Saved data entries:

----

-- ==== Sys2Proof/Tests/Slice0.lean ====
section
/-! SUPPORT. Tests of the model, each about one step or one access; the expected values are those of
spec/95_test_vectors.md (named T1 to T9, L1) or of the rule named. Then, for every statement with hypotheses, a
concrete state and operands that meet them together. -/

namespace Sys2Proof.Tests

open Sys2Proof Sys2Proof.Machine

/-! ### Small states -/

/-- A build with three columns, eight samples and sixteen output bytes. -/
def smallParams : Params := { maxWidth := 3, srcSize := 8, outSize := 16 }

def small : State := State.resetWith smallParams

/-- A state of that build with a job of JOB_CTRL = `c` on a `w`-by-`h` image, about to process pixel (x, y). -/
def job (c : BitVec 4) (w h : Half) (ph : Phase) (x y : Half) (wptr : Word) : State :=
  { small with
    jobCtrl := c, jobW := w, jobH := h, phase := ph, x := x, y := y, wptr := wptr
    status := { small.status with busy := true } }

/-- `job` with its first sample. -/
def jobOn (c : BitVec 4) (w h : Half) (g : Byte) : State :=
  { job c w h .pix 0 0 0 with src := [(0, g)] }

/-- The reset state with DIM and CTRL written. -/
def configured (dim : Word) (ctrl : BitVec 4) : State := { State.reset with dim := dim, ctrl := ctrl }

/-- What a field of the next state is, where there is one. -/
def after {α : Type} (o : Result) (f : State → α) : Option α := (nextState? o).map f

/-! ### Decoding: one word of every row, written out from 30_encoding.md R91, R93, R94 -/

theorem test_decode_nop : decode .cmd [0x00, 0x00, 0x00, 0x00] = .ok (.nop, []) := rfl
theorem test_decode_start : decode .cmd [0x01, 0x00, 0x00, 0x00] = .ok (.start, []) := rfl
theorem test_decode_abort : decode .cmd [0x02, 0x00, 0x00, 0x00] = .ok (.abort, []) := rfl
theorem test_decode_clear : decode .cmd [0x03, 0x00, 0x00, 0x00] = .ok (.clear, []) := rfl
theorem test_decode_quant_fs : decodeWord .quant 0b1001#32 = .ok .quantFs := rfl
theorem test_decode_quant_direct : decodeWord .quant 0b1110#32 = .ok .quantDirect := rfl
theorem test_decode_out_raster : decodeWord .record 0b0010#32 = .ok (.outRaster true) := rfl
theorem test_decode_out_column : decodeWord .record 0b0101#32 = .ok (.outColumn false) := rfl
theorem test_decode_out_packed : decodeWord .record 0b1011#32 = .ok (.outPacked true) := rfl

/-- R92: the first and the last reserved word; R93: OUT_FMT = 3. -/
theorem test_decode_reserved :
    decodeWord .cmd 0x00000004#32 = .error (.reservedCommand 0x00000004#32) ∧
    decodeWord .cmd 0xFFFFFFFF#32 = .error (.reservedCommand 0xFFFFFFFF#32) ∧
    decodeWord .record 0b1100#32 = .error .reservedFormat := ⟨rfl, rfl, rfl⟩

/-- The table's rows, at the sizes their fixed bits have. -/
theorem test_table_words :
    decodeTableWord 32 0 = some .nop ∧ decodeTableWord 32 1 = some .start ∧
    decodeTableWord 32 2 = some .abort ∧ decodeTableWord 32 3 = some .clear ∧
    decodeTableWord 8 1 = some .quantFs ∧ decodeTableWord 8 0 = some .quantDirect ∧
    decodeTableWord 8 2 = some (.outRaster true) ∧ decodeTableWord 8 4 = some (.outColumn false) ∧
    decodeTableWord 8 8 = some (.outPacked false) := ⟨rfl, rfl, rfl, rfl, rfl, rfl, rfl, rfl, rfl⟩

/-! ### Well-formedness: the forms that R64 and R65 refuse -/

/-- No instruction is ill formed: the one operand is one bit. -/
theorem test_wf_instructions :
    [Instr.nop, .start, .abort, .clear, .quantFs, .quantDirect, .outRaster true, .outColumn true,
      .outPacked true].all Instr.wellFormed = true := by decide

theorem test_wf_reg_narrow :
    HostOp.wellFormed (.access ⟨.reg, 0x00, 16, .read, 0⟩) = false := by decide
theorem test_wf_reg_misaligned :
    HostOp.wellFormed (.access ⟨.reg, 0x02, 32, .write, 0⟩) = false := by decide
theorem test_wf_reg_offset :
    HostOp.wellFormed (.access ⟨.reg, 0x100, 32, .read, 0⟩) = false := by decide
theorem test_wf_src_wide :
    HostOp.wellFormed (.access ⟨.src, 0x00, 32, .read, 0⟩) = false := by decide
theorem test_wf_out_wide :
    HostOp.wellFormed (.access ⟨.out, 0x00, 16, .write, 0⟩) = false := by decide
theorem test_wf_poll_register : HostOp.wellFormed (.poll 0x0E 0 0 0) = false := by decide
theorem test_wf_poll_field_reversed : HostOp.wellFormed (.poll 0x0C 0 1 0) = false := by decide
theorem test_wf_poll_field_wide : HostOp.wellFormed (.poll 0x0C 32 0 0) = false := by decide
theorem test_wf_legal :
    (waitOp :: cmd 1 :: .access (wr8 .out 7 1) :: loadSrc 0 [1, 2]).all HostOp.wellFormed = true := by
  decide

/-! ### Commands (T9) -/

/-- T9-15. -/
theorem test_nop : exec .nop State.reset = .next State.reset := rfl

/-- T9-8 and T9-3. -/
theorem test_start_accepted :
    after (exec .start (configured 0x00710240 0)) (fun t => (t.status.word, t.phase, t.wptr, t.jobLen)) =
      some (0x00000001, .hdr, 8, 8144) := by decide +kernel
theorem test_start_too_wide :
    after (exec .start (configured 0x00010241 0)) (fun t => (t.status.word, t.phase)) =
      some (0x00000204, .idle) := by decide +kernel

/-- T9-19: CMD_IGN stays. T9-14: idle, no effect. -/
theorem test_abort_running :
    after (exec .abort (ignoreCommand (job 1 3 1 .pix 1 0 8)))
      (fun t => (t.status.word, t.phase, t.outLen, t.x)) = some (0x0000070C, .idle, 0, 1) := by
  decide +kernel
theorem test_abort_idle : exec .abort State.reset = .next State.reset := rfl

----

Action item:
Report the lines above that have the word "build" in them.

Final answer:
/-- A build with three columns, eight samples and sixteen output bytes. -/
/-- A state of that build with a job of JOB_CTRL = `c` on a `w`-by-`h` image, about to process pixel (x, y). -/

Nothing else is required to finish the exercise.